**Problem description**
Scan the entries for lines containing the string "which". Reply with how many there are, and nothing else.

**Data in this exercise**
/-- SWAP_SET while RUNNING begins a load when the field was 0 and none is in progress, and otherwise changes nothing of
the Classifier; SWAP_CLEAR while RUNNING marks a load whose job is in progress, and ends one whose next job is only
requested as CANCELLED at once, with TABLE set, its message sent, and the table tally requested. That the cancel mark is
clear after that end is the model's choice (log 37). -/
def Obligations.SwapBeginsAndCancelsLoad : Prop :=
  ∀ (w : Word) (s : State), s.port.rstn = true → s.exch.state = .running → w.getLsbD 0 = true →
    ((Instr.swapSet w).wf = true →
      ∃ t, exec (.swapSet w) s = .next t ∧ t.mem = s.mem ∧ t.attn = s.attn ∧ s.messagesOfControl t w ∧
        (s.window.swap = false → s.cls.load = .none →
          t.cls = { s.cls with cancel := false, load := .header, shadow := Shadow.empty } ∧
            Job.tableHeader ∈ t.exch.requests) ∧
        (s.window.swap = true ∨ s.cls.load ≠ .none → t.cls = s.cls)) ∧
    ((Instr.swapClear w).wf = true →
      ∃ t, exec (.swapClear w) s = .next t ∧ t.mem = s.mem ∧ s.messagesOfControl t w ∧
        (s.window.swap = true → s.cls.load ≠ .none → s.inProgress isTableJob = true →
          t.cls = { s.cls with cancel := true } ∧ t.attn = s.attn) ∧
        (s.window.swap = true → s.cls.load ≠ .none → s.inProgress isTableJob = false →
          t.cls = { s.cls with
            shadow := Shadow.empty, load := .none, cancel := false, swapCode := .cancelled, swapIndex := 0 } ∧
          t.attn = { s.attn with causes := s.attn.causes ||| 0x20#8 } ∧
          (∀ j ∈ t.exch.requests, isTableJob j = false) ∧ Job.tableTally ∈ t.exch.requests) ∧
        (s.window.swap = false ∨ s.cls.load = .none → t.cls = s.cls ∧ t.attn = s.attn))

/-- ATTN_ENABLE, in a write that changes no other field and gives RUN the value the exchange state goes with: the enables
are set, and the message is sent exactly when this takes the attention condition from false to true. -/
def Obligations.AttnEnableAppliesEnables : Prop :=
  ∀ (w : Word) (s : State), (Instr.attnEnable w).wf = true → s.port.rstn = true → w.getLsbD 0 = s.window.run →
    (∀ g : SegNo, w.getLsbD (g.val + 1) = fget s.window.segEnable g) → w.getLsbD 5 = s.window.swap →
    (s.exch.state = .halted → s.window.run = false) →
    (s.exch.state = .loading ∨ s.exch.state = .running ∨ s.exch.state = .faulted → s.window.run = true) →
    ∃ t, exec (.attnEnable w) s = .next t ∧ t.attn = s.attn ∧ t.mem = s.mem ∧ t.segs = s.segs ∧ t.cls = s.cls ∧
      t.window = { s.window with attnEnable := w.extractLsb' 8 8 } ∧ t.exch.state = s.exch.state ∧
      t.port = { s.port with messages := s.messagesAfter (
        !attentionTrue s.attn.causes s.window.attnEnable && attentionTrue s.attn.causes (w.extractLsb' 8 8)) } ∧
      (s.exch.state ≠ .stopping → t.send = s.send ∧ t.dlv = s.dlv ∧ t.exch.active = s.exch.active)

/-- SOFT_RESET: every block, the window and the timebase take their reset values, whatever the exchange state and the
write's other fields; the Host Port's inputs are kept and no message is sent; a write access already started on the bus
(the operand `onBus`, log 6) completes there. That the framers' edge times, to which R18 gives no value then, are 0 is the
model's choice (log 42). -/
def Obligations.SoftResetResetsEveryBlock : Prop :=
  ∀ (w : Word) (onBus : Bool) (s : State), s.port.rstn = true →
    exec (.softReset w onBus) s = .next
      { State.reset with
        pending := s.pending
        port := s.port
        mem := match s.currentAccess with
          | none => s.mem
          | some a => if onBus then writePieces s.mem (accessPieces s a) else s.mem } ∧
    State.reset.registerWord 0x00 = 0x544C0001 ∧ State.reset.registerWord 0x04 = 0 ∧
    State.reset.registerWord 0x08 = 0 ∧ State.reset.registerWord 0x10 = 0 ∧ State.reset.registerWord 0x14 = 0 ∧
    State.reset.registerWord 0x18 = 0 ∧ State.reset.attention = false

/-- RSTN_ASSERT gives every block its reset values and returns the endpoint to its initial configuration (its values
are the model's, log 16); the write access in progress reaches host memory whole or not at all, by the operand
`reached` (the model's choice, log 6; R177 only has the access abandoned with the link). RSTN_RELEASE lets the timebase
count from 0 and changes nothing else. That the framers' edge times, to which R18 gives no value then, are 0 is the model's
choice (log 42). -/
def Obligations.HardwareReset : Prop :=
  ∀ s : State,
    (∀ reached : Bool, exec (.rstnAssert reached) s = .next
      { State.reset with
        pending := s.pending
        port := { rstn := false, linkUp := Config.linkUpAtReset, msgEnabled := Config.msgEnabledAtReset,
                  messages := s.port.messages }
        mem := match s.currentAccess with
          | none => s.mem
          | some a => if reached then writePieces s.mem (accessPieces s a) else s.mem }) ∧
    (s.port.rstn = false →
      exec .rstnRelease s = .next
        { s with port := { s.port with rstn := true }, attn := { s.attn with timebase := 0 } })

/-- ATTENTION_CLEAR clears exactly the causes whose bit is 1, and sends the message exactly when the condition is left
true. -/
def Obligations.AttentionClearClearsCauses : Prop :=
  ∀ (w : Word) (s : State), s.port.rstn = true →
    let left := s.attn.causes &&& ~~~(w.extractLsb' 0 8)
    exec (.attentionClear w) s = .next
      { s with
        attn := { s.attn with causes := left }
        port := { s.port with messages := s.messagesAfter (attentionTrue left s.window.attnEnable) } }

/-- NUDGE: while RUNNING, every named PARKED chain becomes FETCHING with a FOLLOW or LOOK requested by its park kind, and
every named STARVED stream with no look in progress and nothing staged has its look requested; nothing else changes, and a
second NUDGE comes to nothing more. In any other exchange state nothing changes. NUDGE reads as zero. That a FETCHING
chain holds no park kind is the model's choice (log 35). -/
def Obligations.NudgeSendsLooks : Prop :=
  ∀ (w : Word) (s : State), s.port.rstn = true →
    s.registerWord 0x0C = 0 ∧
    (s.exch.state ≠ .running → exec (.nudge w) s = .next s) ∧
    (s.exch.state = .running →
      let chainNamed (c : ChainNo) : Bool := w.extractLsb' 0 24 == 0 || w.getLsbD c.val
      let streamNamed (st : StreamNo) : Bool := w.extractLsb' 0 24 == 0 || w.getLsbD (8 + st.val)
      let looksAt (st : StreamNo) : Bool :=
        streamNamed st && (s.stream st).state == .starved && !s.stagedFor st &&
          !s.inProgress (fun j => j == .streamLook st)
      ∃ t, exec (.nudge w) s = .next t ∧ exec (.nudge w) t = .next t ∧
        t = { s with
          send := { s.send with chains := t.send.chains }
          exch := { s.exch with requests := t.exch.requests } } ∧
        (∀ c, chainNamed c = true → (s.chain c).state = .parked →
          t.chain c = { s.chain c with state := .fetching, park := none } ∧
            Job.fetch c (if (s.chain c).park = some .held then .look else .follow true) ∈ t.exch.requests) ∧
        (∀ c, chainNamed c = false ∨ (s.chain c).state ≠ .parked → t.chain c = s.chain c) ∧
        (∀ st, looksAt st = true → Job.streamLook st ∈ t.exch.requests) ∧
        (∀ j ∈ s.exch.requests, j ∈ t.exch.requests) ∧
        (∀ j ∈ t.exch.requests, j ∈ s.exch.requests ∨
          (∃ c k, j = .fetch c k ∧ chainNamed c = true ∧ (s.chain c).state = .parked) ∨
          (∃ st, j = .streamLook st ∧ looksAt st = true)))

/-- The register window. Reads: CONTROL shows the writable fields, the exchange state, the bad-anchor kind and the fault
note's kind and class; ATTENTION the causes; an offset without a register reads as zero; a read of any size returns the
bytes addressed. Writes: four bytes are one write of the register (of CONTROL one command that carries the whole word, log
5), eight bytes two, the lower offset first; fewer than four, and those to no register that takes writes, change nothing.
ANCHOR_ADDRESS_WRITE is taken while HALTED; in every other exchange state nothing changes. -/
def Obligations.RegisterWindowReadsAndWrites : Prop :=
  ∀ (w : Word) (s : State), s.port.rstn = true →
    let control := s.registerWord 0x04
    (control.getLsbD 0 = s.window.run ∧ (∀ g : SegNo, control.getLsbD (g.val + 1) = fget s.window.segEnable g) ∧
      control.getLsbD 5 = s.window.swap ∧ control.extractLsb' 6 2 = 0 ∧
      control.extractLsb' 8 8 = s.window.attnEnable ∧
      control.extractLsb' 16 3 = (match s.exch.state with
        | .halted => 0
        | .loading => 1
        | .running => 2
        | .stopping => 3
        | .faulted => 4) ∧
      control.extractLsb' 19 3 = (match s.exch.badAnchor with
        | none => 0
        | some .badAddress => 1
        | some .badSignature => 2
        | some .badVersion => 3
        | some .badTally => 4
        | some .badAlign => 5
        | some .badMode => 6) ∧
      control.extractLsb' 22 2 = (match s.exch.faultNote.map FaultNote.kind with
        | none => 0
        | some .errorCompletion => 1
        | some .poisoned => 2
        | some .timeout => 3) ∧
      control.extractLsb' 24 3 = (match s.exch.faultNote.map FaultNote.cls with
        | none => 0
        | some .anchor => 1
        | some .delivery => 2
        | some .completion => 3
        | some .fetch => 4
        | some .tally => 5
        | some .table => 6) ∧
      control.extractLsb' 27 5 = 0) ∧
    ((s.registerWord 0x08).extractLsb' 0 8 = s.attn.causes ∧ (s.registerWord 0x08).extractLsb' 8 24 = 0) ∧
    (s.registerWord 0x00 = 0x544C0001 ∧ s.registerWord 0x0C = 0 ∧ s.registerWord 0x10 = s.window.anchorLow ∧
      s.registerWord 0x14 = s.window.anchorHigh ∧ s.registerWord 0x18 = s.attn.timebase ∧
      ∀ offset, offset ∉ [0x00, 0x04, 0x08, 0x0C, 0x10, 0x14, 0x18] → s.registerWord offset = 0) ∧
    (∀ offset n, ∃ bytes, s.windowRead offset n = some bytes ∧ bytes.length = n ∧ ∀ i, i < n →
      bytes[i]? = some ((s.registerWord ((offset + i) / 4 * 4)).extractLsb' (8 * ((offset + i) % 4)) 8)) ∧
    (∀ onBus : Bool,
      windowWrite 0x04 4 (w.zeroExtend 64) onBus =
        [if w.getLsbD 6 then .softReset w onBus else if w.getLsbD 0 then .runSet w else .runClear w] ∧
      windowWrite 0x08 4 (w.zeroExtend 64) onBus = [.attentionClear w] ∧
      windowWrite 0x0C 4 (w.zeroExtend 64) onBus = [.nudge w] ∧
      windowWrite 0x10 4 (w.zeroExtend 64) onBus = [.anchorAddressWrite .low w] ∧
      windowWrite 0x14 4 (w.zeroExtend 64) onBus = [.anchorAddressWrite .high w] ∧
      (∀ offset (v : BitVec 64), windowWrite offset 8 v onBus =
        windowWrite offset 4 ((v.extractLsb' 0 32).zeroExtend 64) onBus ++
          windowWrite (offset + 4) 4 ((v.extractLsb' 32 32).zeroExtend 64) onBus) ∧
      (∀ offset size (v : BitVec 64), size < 4 ∨ size = 4 ∧ offset ∉ [0x04, 0x08, 0x0C, 0x10, 0x14] →
        ∀ c ∈ windowWrite offset size v onBus, exec c s = .next s)) ∧
    (s.exch.state = .halted →
      exec (.anchorAddressWrite .low w) s = .next { s with window := { s.window with anchorLow := w } } ∧
      exec (.anchorAddressWrite .high w) s = .next { s with window := { s.window with anchorHigh := w } }) ∧
    (∀ half, s.exch.state ≠ .halted → exec (.anchorAddressWrite half w) s = .next s) ∧
    (∀ offset size, (Instr.registerWriteIgnored offset size w).wf = true →
      exec (.registerWriteIgnored offset size w) s = .next s)

/-- HOST_MEMORY_WRITE, on a memory in canonical form, puts its bytes at its address and changes no other byte and nothing
on chip; LINK_UP_CHANGE and MESSAGE_SENDING_ENABLED_CHANGE set their input of the Host Port and send nothing. -/
def Obligations.HostSideCommands : Prop :=
  ∀ s : State,
    (∀ (addr : Addr) (bytes : List Byte), s.memoryCanonical → (Instr.hostMemoryWrite addr bytes).wf = true →
      ∃ t, exec (.hostMemoryWrite addr bytes) s = .next t ∧ t = { s with mem := t.mem } ∧
        (∀ i b, bytes[i]? = some b → readByte t.mem (addr.toNat + i) = b) ∧
        (∀ x, x < addr.toNat ∨ addr.toNat + bytes.length ≤ x → readByte t.mem x = readByte s.mem x)) ∧
    (∀ b, s.port.rstn = true →
      exec (.linkUpChange b) s = .next { s with port := { s.port with linkUp := b } } ∧
      exec (.messageSendingEnabledChange b) s = .next { s with port := { s.port with msgEnabled := b } })

/-- TIMEBASE_ADVANCE adds 1 modulo 2^32 to the timebase that CLOCK reads, and one microsecond to the look timer and to the
wait of the access being made (log 14); nothing else changes. A value T is reached at N exactly when (N - T) mod 2^32 is
below 2^31. -/
def Obligations.TimebaseAdvances : Prop :=
  (∀ s : State, s.port.rstn = true →
    exec .timebaseAdvance s = .next
      { s with
        attn := { s.attn with timebase := BitVec.ofNat 32 ((s.attn.timebase.toNat + 1) % 2 ^ 32) }
        exch := { s.exch with
          lookTimer := s.exch.lookTimer.map fun k => { k with elapsed := k.elapsed + 1 }
          active := s.exch.active.map fun j => { j with waited := j.waited + 1 } } } ∧
      s.registerWord 0x18 = s.attn.timebase) ∧
  ∀ t n : Word, reached t n = true ↔ (n.toNat + 2 ^ 32 - t.toNat) % 2 ^ 32 < 2 ^ 31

**Answer space**
2